The Register MS is Apparently Trying to Cover Up Spam and LLM Slopping Activities (Staff Using LLMs to Make Articles)
First, in a nutshell below.
Months ago:
What happened? Let's examine that sole article:
As we pointed out before, it's not only sponsored spam, it's very clearly made by LLMs (to some extent):
The structure and the buzzwords are almost a "dead giveaway".
Not in Google:
Not indexed, just mentioned by accounts of this former eWEEK writer:
Look at page source:
Remember it used to appear under his profile, which is now empty. Look under the carpet?
Does the Americans-led publisher The Register MS (formerly The Register UK) have another secret? Is it trying to cover up a blunder?
Has it attempted to hide its (mis)use of LLM slop?
If so, let's consider what we observe in terms that everyone can understand, not just techies or Web geeks.
Some months ago we saw LLM slop in The Register UK.
We called them out on it.
Some months have passed.
Now, as in today, I was unable to find the examples in question. I did, however, vaguely remember one author's name (Preimesberger). Preimesberger has long been publishing on the Web, several decades in fact.

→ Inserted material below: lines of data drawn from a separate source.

-- ==== Sys2Proof/Tests/Slice0.lean ====
section
/-! SUPPORT. The model's own tests. Expected results come from spec/95_test_vectors.md (the vector's name stands before each) or from
the rule cited; then one witness per obligation that has hypotheses. -/

namespace Sys2Proof.Machine.Tests

/-- An IDLE state with this FB, the packets and answers still to come, and a display that lists nothing. -/
def quiet (fb : Memory) (commands : List Packet) (answers : List BusAnswer) : State where
  fb := fb
  st := .idle
  pg := 0
  col := 0
  k := 0
  txn := []
  commands := commands
  answers := answers
  answerIndex := 0
  log := []
  events := []
  responses := []
  boot := .fresh
  disp := []
  freeIndex := 0

/-- Whether an outcome is a next state with this FB that has given these responses and is in IDLE. -/
def ends (o : Host.Outcome State Fault Refusal) (fb : Memory) (responses : List Packet) : Bool :=
  match o with
  | .next t => t.st == .idle && t.fb == fb && t.responses.map Response.packet == responses
  | .fault _ => false
  | .refused _ => false

/-- Whether an outcome is a next state that passes the check. -/
def nextIs (o : Host.Outcome State Fault Refusal) (check : State → Bool) : Bool :=
  match o with
  | .next t => check t
  | .fault _ => false
  | .refused _ => false

/-- A transport error of one byte. -/
def failure : TransportErrorInfo := ⟨[0x5A]⟩

/-! ### WellFormed: one ill-formed term per check (30_encoding.md R83, R86) -/

theorem test_wellFormed_refuses_pixel_x : (Instr.drawPixel 256 0 true).wellFormed = false := by decide
theorem test_wellFormed_refuses_pixel_y : (Instr.drawPixel 0 256 true).wellFormed = false := by decide
theorem test_wellFormed_refuses_hline_x : (Instr.drawHline 256 0 0 true).wellFormed = false := by decide
theorem test_wellFormed_refuses_hline_y : (Instr.drawHline 0 256 0 true).wellFormed = false := by decide
theorem test_wellFormed_refuses_hline_length : (Instr.drawHline 0 0 256 true).wellFormed = false := by decide
theorem test_wellFormed_refuses_rect_x : (Instr.drawRect 256 0 0 0 true true).wellFormed = false := by decide
theorem test_wellFormed_refuses_rect_y : (Instr.drawRect 0 256 0 0 true true).wellFormed = false := by decide
theorem test_wellFormed_refuses_rect_width : (Instr.drawRect 0 0 256 0 true true).wellFormed = false := by decide
theorem test_wellFormed_refuses_rect_height : (Instr.drawRect 0 0 0 256 true true).wellFormed = false := by decide
theorem test_wellFormed_refuses_text_row : (Instr.drawText 256 0 [] true).wellFormed = false := by decide
theorem test_wellFormed_refuses_text_column : (Instr.drawText 0 256 [] true).wellFormed = false := by decide
theorem test_wellFormed_refuses_text_length : (Instr.drawText 0 0 (List.replicate 256 0x41) true).wellFormed = false := by
  decide +kernel
theorem test_wellFormed_refuses_cell_page : (Instr.readCell 256 0).wellFormed = false := by decide
theorem test_wellFormed_refuses_cell_col : (Instr.readCell 0 256).wellFormed = false := by decide
theorem test_wellFormed_accepts : (Instr.drawRect 255 255 255 255 false false).wellFormed = true := by decide

/-! ### Decoding, the words written out from 30_encoding.md R81 to R84 (DE1 to DE12) -/

theorem test_decode_init : decode [0b00010000] = .ok .init := by decide
theorem test_decode_clear : decode [0b00100000] = .ok .clear := by decide
theorem test_decode_drawPixel_set : decode [0b00110001, 0x05, 0x0A] = .ok (.drawPixel 5 10 true) := by decide
theorem test_decode_drawPixel_clear : decode [0b00110000, 0x05, 0x0A] = .ok (.drawPixel 5 10 false) := by decide
theorem test_decode_drawHline : decode [0b01000001, 0x00, 0x0A, 0x80] = .ok (.drawHline 0 10 128 true) := by decide
theorem test_decode_drawRect_outline :
    decode [0b01010001, 0x02, 0x03, 0x05, 0x04] = .ok (.drawRect 2 3 5 4 true false) := by decide
theorem test_decode_drawRect_filled :
    decode [0b01010010, 0x03, 0x04, 0x03, 0x02] = .ok (.drawRect 3 4 3 2 false true) := by decide
theorem test_decode_drawText :
    decode [0b01100001, 0x00, 0x0E, 0x02, 0x48, 0x69] = .ok (.drawText 0 14 [0x48, 0x69] true) := by decide
theorem test_decode_drawText_empty : decode [0b01100000, 0x07, 0x00, 0x00] = .ok (.drawText 7 0 [] false) := by decide
theorem test_decode_refresh : decode [0b01110000] = .ok .refresh := by decide
theorem test_decode_readCell : decode [0b10000000, 0x01, 0x05] = .ok (.readCell 1 5) := by decide

/-! ### Illegal packets (DE13 to DE21, ER4), by the first test of R85 that rejects -/

theorem test_decode_rejects_empty : decode [] = .error .noOpcodeByte := by decide
theorem test_decode_rejects_zero : decode [0x00] = .error .reservedOpcode := by decide
theorem test_decode_rejects_nine : decode [0x90, 0x00, 0x00] = .error .reservedOpcode := by decide
theorem test_decode_rejects_fifteen : decode [0xF0] = .error .reservedOpcode := by decide
theorem test_decode_rejects_rsv_bit_2 : decode [0x34, 0x05, 0x0A] = .error .reservedBits := by decide
theorem test_decode_rejects_rsv_bit_3 : decode [0x38, 0x05, 0x0A] = .error .reservedBits := by decide
theorem test_decode_rejects_filled_pixel : decode [0x32, 0x80, 0x00] = .error .filledFlag := by decide
theorem test_decode_rejects_on_init : decode [0x11] = .error .onFlag := by decide
theorem test_decode_rejects_on_readCell : decode [0x81, 0x00, 0x00] = .error .onFlag := by decide
theorem test_decode_rejects_short : decode [0x31, 0x05] = .error .wrongLength := by decide
theorem test_decode_rejects_long : decode [0x31, 0x05, 0x0A, 0x00] = .error .wrongLength := by decide
theorem test_decode_rejects_text_count : decode [0x61, 0x00, 0x00, 0x02, 0x41] = .error .wrongLength := by decide
theorem test_decode_rejects_text_short : decode [0x61, 0x00, 0x00] = .error .wrongLength := by decide
theorem test_decode_rejects_filled_init : decode [0x12] = .error .filledFlag := by decide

For some odd reason I could not find an author page for him in The Register MS.
I had to turn to the Internet Archive's Wayback Machine, wherein I found The Register MS page of Preimesberger with the "offending" so-called 'article'.
For some reason that 'article' too was nearly impossible to find.
Upon closer inspection, they used a directive to tell search engines and indexers to "skip" it.
Why would a publisher want invisible pages?
Does this publisher treat all "sponsored" (spam) pages like this?
No, definitely not.
Take for instance its latest "Sponsored Post":
Page source does not demand omission from search engines and the likes of them.
The above does affirm the strong suspicion that somebody got caught using LLMs (to compose spam and add that spam to the front page of The Register MS).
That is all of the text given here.